Abboud Nesrine, Ghazouani Lakhdar, Saidi Sarra, Ben-Hadj-Khalifa Sonia, Addad Fawzi, Almawi Wassim Y, Mahjoub Touhami
Research Unit of Hematological and Autoimmune Diseases, Faculty of Pharmacy, University of Monastir, Monastir, Tunisia.
Genet Test Mol Biomarkers. 2010 Feb;14(1):23-7. doi: 10.1089/gtmb.2009.0039.
Myocardial infarction (MI) is induced by acquired and inherited risk factors, including the plasminogen activator inhibitor-1 (PAI-1) -844G/A and -675G/A (4G/5G) gene variants.
The aim of this study was to investigate the association between PAI-1-844G/A and 4G/5G polymorphisms and changes in PAI-1 and tissue plasminogen activator (tPA) levels in MI in a Tunisian population.
This was a case-control study involving 305 patients with MI and 328 unrelated healthy controls. PAI-1 genotyping was done by polymerase chain reaction-restriction fragment length polymorphism (RFLP) (-844G/A) or by polymerase chain reaction-allele specific amplification. PAI-1 and tPA levels were assayed by serological assays.
In contrast to tPA levels, mean plasma PAI-1 antigen levels were higher in cases than in control subjects. The elevation in PAI-1 levels was more pronounced in -844A and 4G allele carriers. Significantly higher frequencies of (mutant) 4G and -844A alleles and 4G/4G and -844A/-844A genotypes, and corresponding lower frequencies of (wild-type) 5G and -844G alleles and 5G/5G and -844G/-844G genotypes were seen in patients than in controls. Increased prevalence of 4G/-844A and decreased prevalence of 5G/-844G haplotypes were seen in patients than in controls, thereby conferring a susceptibility and protective nature to these haplotypes, respectively. Regression analysis confirmed the independent association of 4G/4G and -844A/A with MI, after controlling for a number of covariates.

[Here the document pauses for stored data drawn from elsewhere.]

/-- The adds to a feedback record (R310). -/
def State.feedback (s : State) (c : Core) : State :=
  let h := c.tk.fbh
  if h = 0 then s
  else
    let s := s.learn h
    let d := s.desc h
    let q := c.requester s.pkg .core
    let off := 64 * (c.tk.node * 768 + c.id)
    let adds : List Nat := [c.fbBusy, c.fbIn, c.fbFe, c.fbEng, c.fbPhases, 1, 0, 0]
    match s.violation q h (some 2) with
    | some (cause, owner) => s.logViolation owner q cause h []
    | none =>
      if d.extent < off + 64 then s.logViolation d.part q 0x0A h []
      else if d.replicated then s.logViolation d.part q 0x09 h []
      else match s.locate h d none off with
        | .ok x true =>
          if (s.poolShort h [off]).isSome then s.logViolation d.part q 0x0B h []
          else match (s.cow h d off).atomicSector c.id x false (addWords adds) with
            | (some _, s) => s
            | (none, _) => s.logViolation d.part q 0x18 h []
        | .ok _ false => s.logViolation d.part q 0x09 h []
        | .remote pkg _ _ _ => s.toPackage pkg c.id (.feedback c.tk.part c.id h off adds)
        | .missing => s.logViolation d.part q 0x0B h []

/-- The pins of a core's task are released, and versions that nothing keeps leave (R202, R219). Whether an operation
still reads a version under a pin counts. -/
def Core.reads (c : Core) (key v : Nat) : Bool :=
  c.pins.any (fun p => p.home * 2 ^ 23 + p.slot = key && p.ver = v) ||
  c.inPins.any (fun p => p.1 = key && p.2 = v) ||
  c.fe.toList.any (fun q => q.queue.any fun x => x.pins.any fun p => p.1 = key && p.2 = v) ||
  c.cp.toList.any (fun q => q.queue.any fun x => x.pins.any fun p => p.1 = key && p.2 = v) ||
  c.streams.toList.any (fun q => q.bound && decide (q.next < q.total) && q.pins.any fun p => p.1 = key && p.2 = v) ||
  c.wloads.any (fun w => hKey w.hnd = key && w.ver = some v) || c.mtile.any fun m => hKey m.hnd = key && m.ver = some v

def State.versionKept (s : State) (key v : Nat) : Bool :=
  Desc.vcur ((mget s.descs key).getD 0) = v || s.pinned.any (fun p => p.2.1 = key && p.2.2 = v) ||
  s.core.reads key v || (s.parked.any fun c => c.reads key v) || s.saves.any fun p => p.2.ctx.reads key v

/-- Versions that are no longer kept release their page copies into the object's pool (R202). -/
def State.dropVersions (s : State) (key : Nat) : State :=
  let (keep, gone) := s.kept.partition fun k => k.slot ≠ key || s.versionKept key k.ver
  let used := keep.filterMap fun k => if k.slot = key then some (k.pages.map (·.2)) else none
  let pages := (gone.flatMap fun k => k.pages.map (·.2)).eraseDups.filter fun w => !used.flatten.contains w
  { s with kept := keep, pool := pages.map (fun w => (key, w.toNat / 2 ^ 16 % 2 ^ 30 * 2 ^ 16)) ++ s.pool }

/-- Versions whose last reader has ended are released (R202). -/
def State.pollVersions (s : State) : State :=
  (((s.kept.filter fun k => !s.versionKept k.slot k.ver).map (·.slot)).eraseDups).foldl State.dropVersions s

def State.setVpin (s : State) (key : Nat) : State :=
  let n := ((s.pinned.filterMap fun p => if p.2.1 = key then some p.2.2 else none).eraseDups).length
  match mget s.descs key with
  | some d => { s with descs := mput s.descs key (Desc.set d 436 2 n) }
  | none => s

/-- The homes elsewhere of pinned objects are told that the pins end (R219). -/
def State.unpinFar (s : State) (part core : Nat) (l : List Pin) : State :=
  (l.filter fun p => p.home ≠ s.pkg).foldl (fun s p =>
    s.send p.home core (.pin part core (BitVec.ofNat 64 ((p.home * 2 ^ 23 + p.slot) * 2 ^ 32)) none p.holder)) s

def State.releasePins (s : State) (core : Nat) : State :=
  let c := s.coreOf core
  let s := s.unpinFar c.tk.part core c.pins
  let keys := ((s.pinned.filter fun p => p.1 = core).map fun p => p.2.1).eraseDups
  let s := { s with pinned := s.pinned.filter fun p => p.1 ≠ core }.modCore core fun c => { c with pins := [], inPins := [] }
  keys.foldl (fun s k => (s.setVpin k).dropVersions k) s

/-- A kick on its way from a core whose task is gone answers no register. -/
def Instr.unanswered (core : Nat) : Instr → Instr
  | .kick part (.core i rid d) pkt => .kick part (.core i rid (if i = core then none else d)) pkt
  | i => i
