-- ==== Sys2Proof/Machine/Caches.lean ====
section
/-! DEFINITION. What acts on the caches by itself or through the cache control blocks (R271..R288): ticks and rebases of
logical time, directory requests and merging, page migration, retention sleep, way masks, key destruction. -/

namespace Sys2Proof.Machine

open Sys2Proof

/-! ### Logical time (R271, R272) -/

/-- LTIME_TICK (R271): LTIME of every compute core rises by 1. -/
def State.tick (s : State) : State :=
  { s.allCores (fun c => if c.isSys then c else { c with ltime := c.ltime + 1 }) with
    dies := s.dies.map fun d => { d with idle := d.idle + 1 } }

/-- LTIME_TICK (R271). -/
def execLtimeTick (s : State) : Host.Outcome State Fault Refusal := s.event State.tick

/-- REBASE (R272): timestamps of the die fall by 2^38, L1 copies go (those of a sleeping L1 on waking, R273), and the L2
holds the new requests of the 64 cycles that follow. -/
def State.rebaseDie (s : State) (d : Nat) : State :=
  let down (n : Nat) : Nat := n - 2 ^ 38
  let s := s.allCores fun c =>
    if c.isSys || dieOfCore c.id ≠ d then c
    else { c with ltime := down c.ltime, l1 := if c.l1sleep.isSome then c.l1 else [] }
  s.modDie d fun die => { die with
    l2 := die.l2.map fun l => { l with wts := down l.wts, rts := down l.rts }
    mts := down die.mts, idle := down die.idle, rebase := die.rebase + 1, holdTo := s.cycle + 65 }

/-- REBASE (R272). -/
def execRebase (die : Nat) (s : State) : Host.Outcome State Fault Refusal := s.event fun s => s.rebaseDie die

/-- The dies in which an LTIME has reached 2^39 rebase. -/
def State.rebaseDue (s : State) : State :=
  let late := (s.cores.filter fun c => !c.isSys && decide (2 ^ 39 ≤ c.ltime)).map fun c => dieOfCore c.id
  ((List.range 24).filter fun d => late.contains d || decide (2 ^ 39 ≤ (s.die d).idle)).foldl State.rebaseDie s

/-! ### The directory (R275, R276) -/

/-- DIRECTORY_READ (R275). -/
def execDirectoryRead (die line : Nat) (s : State) : Host.Outcome State Fault Refusal :=
  s.event fun s => s.dirRead die line

/-- DIRECTORY_OWNERSHIP (R275). -/
def execDirectoryOwnership (die line : Nat) (s : State) : Host.Outcome State Fault Refusal :=
  s.event fun s => s.dirOwn die line

/-- INVALIDATION (R275). -/
def execInvalidation (die base k : Nat) (s : State) : Host.Outcome State Fault Refusal :=
  s.event fun s => s.invalidateAt die base k

/-- DIRECTORY_MERGE (R276): two buddies of one state and set that have seen no request for 65,536 cycles. -/
def State.mergeDir (s : State) (home base : Nat) : State :=
  match (s.die home).dir.find? fun e => e.base = base with
  | none => s
  | some e =>
    let buddy := if base / 2 ^ e.k % 2 = 0 then base + 2 ^ e.k else base - 2 ^ e.k
    match (s.die home).dir.find? fun f => f.base = buddy with
    | none => s
    | some f =>
      if e.k < 10 ∧ f.k = e.k ∧ f.st = e.st ∧ f.set = e.set ∧ e.st ≠ .mig ∧ e.used + 65536 ≤ s.cycle ∧
          f.used + 65536 ≤ s.cycle then
        s.modDie home fun d =>
          { d with dir := { e with base := min base buddy, k := e.k + 1, used := max e.used f.used } ::
                     d.dir.filter fun g => g.base ≠ base && g.base ≠ buddy }
      else s

/-- The buddies of every home that may merge do so, the smaller regions first (R276). -/
def State.mergeDue (s : State) : State :=
  (List.range 24).foldl (fun s h =>
    ((s.die h).dir.filter fun e => decide (e.k < 10) && e.base / 2 ^ e.k % 2 == 0 && decide (e.used + 65536 ≤ s.cycle)).foldl
      (fun s e => s.mergeDir h e.base) s) s

/-- DIRECTORY_MERGE (R276). -/
def execDirectoryMerge (home base : Nat) (s : State) : Host.Outcome State Fault Refusal :=
  s.event fun s => s.mergeDir home base

/-! ### Dropping lines -/

/-- L2 lines of a die that `p` selects leave it: dirty ones are written back when `wb`, MTS rises, L1 copies go. -/
def State.dropLines (s : State) (d : Nat) (wb : Bool) (p : L2Line → Bool) : State :=
  let lines := (s.die d).l2.filter p
  let s := if wb then lines.foldl (fun s l => if l.dirty then s.ctlWrite l.line l.data else s) s else s
  let s := s.modDie d fun die => { die.dropL2 p with mts := lines.foldl (fun m l => max m l.rts) die.mts }
  s.dropL1 d fun n => lines.any fun l => l.line = n

/-- MSC lines of a die that `p` selects leave it. -/
def State.dropMsc (s : State) (d : Nat) (wb : Bool) (p : MscLine → Bool) : State :=
  let lines := (s.die d).msc.filter p
  let s := if wb then lines.foldl (fun s l => if l.dirty then s.ctlWrite l.line l.data else s) s else s
  s.modDie d fun die => { die with msc := die.msc.filter fun l => !p l }

/-! ### Page migration (R278) -/

/-- The key id of the object whose page stands in a page of memory. -/
def State.pageKey (s : State) (page : Nat) : Nat :=
  (s.descs.findSome? fun p =>
    let d : Desc := p.2
    if d.ext = 0 then none
    else (List.range ((d.extent + 65535) / 65536)).findSome? fun i =>
      (s.walk d.ext (65536 * i)).bind fun p => if (entAddr p.1 + p.2) / 65536 = page then some (entKey p.1) else none).getD 0

/-- PAGE_MIGRATION (R278): the page's entry becomes MIG, every cached copy is recalled, and copying begins. Pages are
numbered by space and offset over 64 KiB. -/
def State.migrate (s : State) (home page dest : Nat) : State :=
  let mine (n : Nat) : Bool := lineSector n / 1024 == page
  let s := (List.range 24).foldl (fun s d => (s.dropLines d true fun l => mine l.line).dropMsc d true fun l => mine l.line) s
  let s := s.modDie home fun d =>
    { d with migs := { page, dest, next := 0, key := s.pageKey page } :: d.migs.filter (fun m => m.page ≠ page),
             dir := ⟨page * 1024, 10, .mig, 0, s.cycle⟩ :: d.dir.filter fun e => !mine e.base }
  s.sched (s.cycle + 4) ptEnd (.migrationLineCopy home page)

/-- PAGE_MIGRATION (R278). -/
def execPageMigration (home page dest : Nat) (s : State) : Host.Outcome State Fault Refusal :=
  s.event fun s => s.migrate home page dest

/-- Extent entries and kept versions' entries that name an old page name the new one (R187). A page of a 2 MiB leaf gets an entry of its
own: the leaf becomes a table of its 32 pages. -/
def State.rehome (s : State) (page dest : Nat) : State :=
  let moved (w : Word) : Word :=
    if entAddr w.toNat / 65536 = page then BitVec.ofNat 64 (w.toNat - entAddr w.toNat + dest * 65536) else w
  let renamed (k : KeptVer) : KeptVer := { k with pages := k.pages.map fun (p : Nat × Word) => (p.1, moved p.2) }
  let s := { s with kept := s.kept.map renamed }
  s.descs.foldl (fun s p =>
    let d : Desc := p.2
    if d.ext = 0 then s
    else (List.range ((d.extent + 65535) / 65536)).foldl (fun s i =>
      let o := 65536 * i
      match s.walk d.ext o with
      | some (e, off) =>
        if (entAddr e + off) / 65536 = page then
          let key := d.ext / 2 ^ 46 * 2 ^ 46
          let a1 := key + entAddr (s.peekWord (d.ext + 8 * (o / 2 ^ 30 % 512))) + 8 * (o / 2 ^ 21 % 512)
          let e1 := s.peekWord a1
          let new := e - entAddr e + dest * 65536
          if entLeaf e1 then
            let (t, s) := s.newTable (paKey key)
            let s := (List.range 32).foldl (fun s i =>
              s.putEntry (key + t + 8 * i) (if 65536 * i = off then new else e1 + 65536 * i)) s
            s.putEntry a1 (t + 1)
          else s.putEntry (key + entAddr e1 + 8 * (o / 2 ^ 16 % 32)) new
        else s
      | none => s) s) s

/-- MIGRATION_LINE_COPY (R278): the next line, unless a held request has had it copied, and after the last one the extent entry. -/
def execMigrationLineCopy (home page : Nat) (s : State) : Host.Outcome State Fault Refusal :=
  s.event fun s =>
    match (s.die home).migs.find? fun m => m.page = page with
    | none => s
    | some m =>
      let s := if m.held.contains m.next then s else s.moveSector m.key (page * 1024 + m.next) (m.dest * 1024 + m.next)
      if m.next + 1 < 1024 then
        (s.modDie home fun d => { d with migs := d.migs.map fun x => if x.page = page then { x with next := x.next + 1 } else x
          }).sched (s.cycle + 4) ptEnd (.migrationLineCopy home page)
      else
        (s.rehome page m.dest).modDie home fun d =>
          { d with migs := d.migs.filter fun x => x.page ≠ page, dir := d.dir.filter fun e => e.base ≠ page * 1024 }

/-! ### Retention sleep (R273) -/

/-- Whether no way mask of a die names an L2 way. -/
def Die.wayUnused (d : Die) (w : Nat) : Bool := d.l2way.all fun p => !p.2.getLsbD w

/-- CACHE_SLEEP (R273). -/
def State.sleepCache (s : State) : CacheId → State
  | .l1 c =>
    if (s.coreOf c).task.isNone ∧ (s.coreOf c).l1sleep.isNone then
      s.modCore c fun k => { k with l1sleep := some (s.die (dieOfCore c)).rebase.toNat }
    else s
  | .l2 d w =>
    if (s.die d).wayUnused w ∧ (mget (s.die d).l2sleep w).isNone then
      let s := ((s.die d).l2.filter fun l => l.way = w && l.dirty).foldl (fun s l => s.evictL2 d l) s
      s.modDie d fun die => { die with l2sleep := mput die.l2sleep w die.rebase.toNat }
    else s

/-- CACHE_SLEEP (R273). -/
def execCacheSleep (c : CacheId) (s : State) : Host.Outcome State Fault Refusal := s.event fun s => s.sleepCache c

/-- CACHE_WAKE (R273). -/
def State.wakeCache (s : State) : CacheId → State
  | .l1 c => s.wakeL1 c
  | .l2 d w => s.wakeWay d w

/-- CACHE_WAKE (R273). -/
def execCacheWake (c : CacheId) (s : State) : Host.Outcome State Fault Refusal := s.event fun s => s.wakeCache c

/-! ### The controllers (R332) -/

/-- MEMORY_CONTROLLER_WRITE (R332). -/
def execMemoryControllerWrite (line : Nat) (data : Mask) (s : State) : Host.Outcome State Fault Refusal :=
  s.event fun s => s.ctlWrite line data

/-! ### Key destruction (R287) -/

/-- GO in KSCRUB: the die refuses accesses under the key from now on, and its caches drop the key's lines without writing them
back (R287, R288). -/
def State.scrub (s : State) (d : Nat) : State :=
  let die := s.die d
  let k := die.kkey.toNat
  if die.kbusy || k == 0 then s
  else
    let s := (s.dropLines d false fun l => lineKeyId l.line = k).dropMsc d false fun l => lineKeyId l.line = k
    let s := (s.dropL1 d fun n => lineKeyId n = k).modDie d fun die =>
      { die with kbusy := true, refuses := die.refuses ||| BitVec.ofNat 64 (2 ^ k) }
    let (n, s) := s.draw .physical
    s.sched (s.cycle + 1 + n % 199999) ptEnd (.keyScrubComplete d)

/-- KSCRUB_GO (R287). -/
def execKscrubGo (die : Nat) (s : State) : Host.Outcome State Fault Refusal := s.event fun s => s.scrub die

/-- KEY_SCRUB_COMPLETE (R287). -/
def execKeyScrubComplete (die : Nat) (s : State) : Host.Outcome State Fault Refusal :=
  s.event fun s => s.modDie die fun d => { d with kbusy := false }

/-! ### Way masks (R283) and the cache control block (R288) -/

/-- A write of an L2WAY mask: lines of the key id in removed ways are written back and dropped first, and ways that it names
wake (R273). -/
def State.setL2way (s : State) (d k : Nat) (w : BitVec 16) : State :=
  let removed := (s.die d).l2Mask k &&& ~~~w
  ((waysOf w 16).foldl (fun s i => s.wakeCache (.l2 d i))
    (s.dropLines d true fun l => lineKeyId l.line = k && removed.getLsbD l.way)).modDie d fun die =>
    { die with l2way := dput 0 die.l2way k w }

/-- L2WAY_WRITE (R283). -/
def execL2wayWrite (die key : Nat) (w : Word) (s : State) : Host.Outcome State Fault Refusal :=
  s.event fun s => s.setL2way die key (w.truncate 16)

/-- The dies that attach a stack, and so have an MSC (R3, R267). -/
def hasMsc (d : Nat) : Bool := (List.range 16).any fun n => stackDie n = d

/-- A write of an MSCWAY mask: every line of the key id in a way that the mask loses is written back and dropped. -/
def State.setMscway (s : State) (d k c : Nat) (w : BitVec 16) : State :=
  if hasMsc d then
    let before := (s.die d).mscMask k c
    let s1 := s.modDie d fun die => { die with mscway := dput 0 die.mscway (4 * k + c) w }
    let removed := before &&& ~~~(s1.die d).mscMask k c
    s1.dropMsc d true fun l => lineKeyId l.line = k && removed.getLsbD l.way
  else s

/-- MSCWAY_WRITE (R283). -/
def execMscwayWrite (die key cls : Nat) (w : Word) (s : State) : Host.Outcome State Fault Refusal :=
  s.event fun s => s.setMscway die key cls (w.truncate 16)

/-- A read of die d's cache control block. -/
def State.cacheReg (s : State) (d off : Nat) : Word :=
  let die := s.die d
  if off = 0 then
    BitVec.ofNat 64 (place 32 32 die.rebase.toNat + place 16 16 die.dir.length + place 8 4 die.pinways.toNat)
  else if 0x1000 ≤ off ∧ off < 0x1200 then ((mget die.l2way ((off - 0x1000) / 8)).getD 0).zeroExtend 64
  else if 0x2000 ≤ off ∧ off < 0x2800 then
    (if hasMsc d then ((mget die.mscway ((off - 0x2000) / 8)).getD 0).zeroExtend 64 else 0)
  else if off = 0x4000 then (if hasMsc d then die.mscpol.zeroExtend 64 else 0)
  else if off = 0x4008 then BitVec.ofNat 64 ((if die.kbusy then 512 else 0) + die.kkey.toNat)
  else 0

/-- A write of die d's cache control block. -/
def State.setCacheReg (s : State) (d off : Nat) (w : Word) : State :=
  if off = 0 then s.modDie d fun die => { die with pinways := BitVec.ofNat 4 (min 8 (w.toNat / 256 % 16)) }
  else if 0x1000 ≤ off ∧ off < 0x1200 then s.setL2way d ((off - 0x1000) / 8) (w.truncate 16)
  else if 0x2000 ≤ off ∧ off < 0x2800 then
    s.setMscway d ((off - 0x2000) / 32) ((off - 0x2000) / 8 % 4) (w.truncate 16)
  else if off = 0x4000 then (if hasMsc d then s.modDie d fun die => { die with mscpol := w.truncate 24 } else s)
  else if off = 0x4008 then
    if w.getLsbD 8 && (s.die d).kbusy then s
    else
      let s := s.modDie d fun die => { die with kkey := w.truncate 6 }
      if w.getLsbD 8 then s.scrub d else s
  else s

end Sys2Proof.Machine
end

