-- ==== Sys2Proof/Machine/Host.lean ====
section
/-! DEFINITION. Partitions, keys, meters, snapshots and the host commands (R343..R363), with the undo log's commands
(R332, R333), the fabric's (R376) and the SPDM responder (R361, R362). A command acts when its doorbell is taken, or, where a
rule makes it wait, at the end of the cycle in which its condition holds. -/

namespace Sys2Proof.Machine

open Sys2Proof

/-! ### Meters and quotas (R356..R358) -/

/-- The 64-bit counters stay at their greatest value (R357). -/
def satAdd (a n : Nat) : Nat := min (2 ^ 64 - 1) (a + n)

/-- Whether a partition's own quota of a meter is met (R358). -/
def Meters.met (m : Meters) (i : Nat) : Bool :=
  vget m.quota i 0 != 0 && decide (vget m.quota i 0 ≤ vget m.count i 0)

/-- Whether a region's effective quota of a meter is met (R358). -/
def State.regionMet (s : State) (r : Region) (i : Nat) : Bool :=
  s.effQuota r.rid i != 0 && decide (s.effQuota r.rid i ≤ vget r.sums i 0)

/-- What follows when a quota is met (R358): the bit, the DRAIN of a region, and both functions' vector 1. DEDUCED: notes/assumptions/28.md. -/
def State.quotaMet (s : State) (k rid i : Nat) : State :=
  let s := s.modPart k fun p =>
    { p with meters := { p.meters with hit := p.meters.hit ||| BitVec.ofNat 14 (2 ^ i) } }
  (({ s with msis := s.msis ++ [Msi.mk k 1, Msi.mk 0 1] }).sysPend 4).drain rid

/-- An addition to meter i of partition k, made by a task of region `rid` (0 for none): the counter, the sums of the regions
whose subtree holds the task, and the quotas that it
meets. One DRAIN starts, of the outermost region concerned. DESIGN CHOICE: notes/assumptions/42.md. -/
def State.meterAdd (s : State) (k rid i n : Nat) : State :=
  match s.part? k with
  | none => s
  | some p =>
    let mine (r : Region) : Bool := r.part = k && s.isIn rid r.rid
    let s1 := s.modPart k fun p =>
      { p with meters := { p.meters with count := vset p.meters.count i (satAdd (vget p.meters.count i 0) n) } }
    let count (r : Region) : Region := if mine r then { r with sums := vset r.sums i (vget r.sums i 0 + n) } else r
    let s1 := { s1 with regions := s1.regions.map count }
    let now := (s1.regions.filter fun r => mine r && s1.regionMet r i && !(s.regions.any fun q => q.rid = r.rid && s.regionMet q i))
    if ((s1.part? k).any fun q => q.meters.met i) && !p.meters.met i then s1.quotaMet k p.root i
    else match now.find? fun r => now.all fun q => s.isIn q.rid r.rid with
      | some r => s1.quotaMet k r.rid i
      | none => s1

/-- METER_ADD (R357). -/
def execMeterAdd (part rid meter n : Nat) (s : State) : Host.Outcome State Fault Refusal :=
  s.event fun s => s.meterAdd part rid meter n

/-! ### Command windows (R347..R351) -/

/-- A result word that a command does not list, and every one where it lists none, is free. -/
def freeWord (n i : Nat) : Word := BitVec.ofNat 64 (Config.freeNat n / 2 ^ (64 * i))

/-- The end of a command (R350): its results, its code, SEQ, and the function's vector 0. -/
def State.finish (s : State) (win : Nat) (code : BitVec 8) (res : List Word := []) (data : List (BitVec 8) := []) : State :=
  let s := s.modWindow win fun w =>
    { w with res := Vector.ofFn fun i => res.getD i.val (freeWord s.fresh i.val), data, code, seq := w.seq + 1, st := 2 }
  { s with fresh := s.fresh + 1, msis := s.msis ++ [Msi.mk win 0] }

/-- An argument word of the window's command. -/
def State.arg (s : State) (win i : Nat) : Word := vget (s.window win).args i 0
def State.argN (s : State) (win i : Nat) : Nat := (s.arg win i).toNat

/-- A doorbell of a command that takes `n` arguments and that the system window (`sys`) or a partition window (`part`) allows
(R347, R350..R352): ignored while BUSY, and in the window of a partition that is not live; while the package is not READY only
IDENT and STATUS are run (R364). DEDUCED: notes/assumptions/26.md. -/
def State.command (s : State) (win op n : Nat) (sys part : Bool) (run : State → State) : State :=
  if 64 ≤ win || (win != 0 && (s.part? win).isNone) || s.power == .cold || s.power == .off then s
  else if (s.window win).st = 1 then s.modWindow win fun w => { w with reject := w.reject + 1 }
  else
    let s := (s.modWindow win fun w =>
      { w with st := 1, opc := BitVec.ofNat 8 op, start := s.cycle, work := 0 }).sysPend 3
    if s.power ≠ .ready ∧ op ≠ 1 ∧ op ≠ 2 then s.finish win 0x05
    else if !(if win = 0 then sys else part) then s.finish win 0x01
    else if ((s.window win).args.toList.drop n).any fun w => w != 0 then s.finish win 0x02
    else run s

/-- The live partition that a system command names. DEDUCED: notes/assumptions/26.md. -/
def State.withPart (s : State) (win : Nat) (run : Part → State) : State :=
  if s.argN win 0 = 0 ∨ 63 < s.argN win 0 then s.finish win 0x02
  else match s.part? (s.argN win 0) with | none => s.finish win 0x05 | some p => run p

/-- The region of the window's partition that a command names (R355). -/
def State.withRegion (s : State) (win i : Nat) (run : Region → State) : State :=
  match s.regions.find? fun r => r.rid = s.argN win i && r.part = win with
  | none => s.finish win 0x02
  | some r => run r

/-! ### IDENT and STATUS -/

/-- IDENT (R352): the identity word, and the part record's version (R366). -/
def State.runIdent (s : State) (win : Nat) : State := s.finish win 0 [identWord s.pkg 0 0 0 true false, 1]

def execIdentCmd (win : Nat) (s : State) : Host.Outcome State Fault Refusal :=
  s.event fun s => s.command win 0x01 0 true true fun s => s.runIdent win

This study indicated that the risk of MI was notably high in 4G and -844A carriers with elevated plasma PAI-1 and were associated with reduced tPA levels.
心肌梗死(MI)由获得性和遗传性风险因素诱发,包括纤溶酶原激活物抑制剂-1(PAI-1)-844G/A和-675G/A(4G/5G)基因变异。
本研究旨在调查突尼斯人群中PAI-1 -844G/A和4G/5G多态性与MI患者中PAI-1和组织纤溶酶原激活物(tPA)水平变化之间的关联。
这是一项病例对照研究,纳入305例MI患者和328名无亲缘关系的健康对照。PAI-1基因分型通过聚合酶链反应-限制性片段长度多态性(RFLP)(-844G/A)或聚合酶链反应-等位基因特异性扩增进行。PAI-1和tPA水平通过血清学检测进行测定。
与tPA水平相反,病例组平均血浆PAI-1抗原水平高于对照组。PAI-1水平的升高在-844A和4G等位基因携带者中更为明显。患者中(突变型)4G和-844A等位基因以及4G/4G和-844A/-844A基因型的频率显著高于对照组,而(野生型)5G和-844G等位基因以及5G/5G和-844G/-844G基因型的频率相应较低。与对照组相比,患者中4G/-844A单倍型的患病率增加,5G/-844G单倍型的患病率降低,从而分别赋予这些单倍型易感性和保护性。回归分析在控制了多个协变量后证实了4G/4G和-844A/A与MI的独立关联。
本研究表明,血浆PAI-1升高的4G和-844A携带者发生MI的风险显著较高,且与tPA水平降低有关。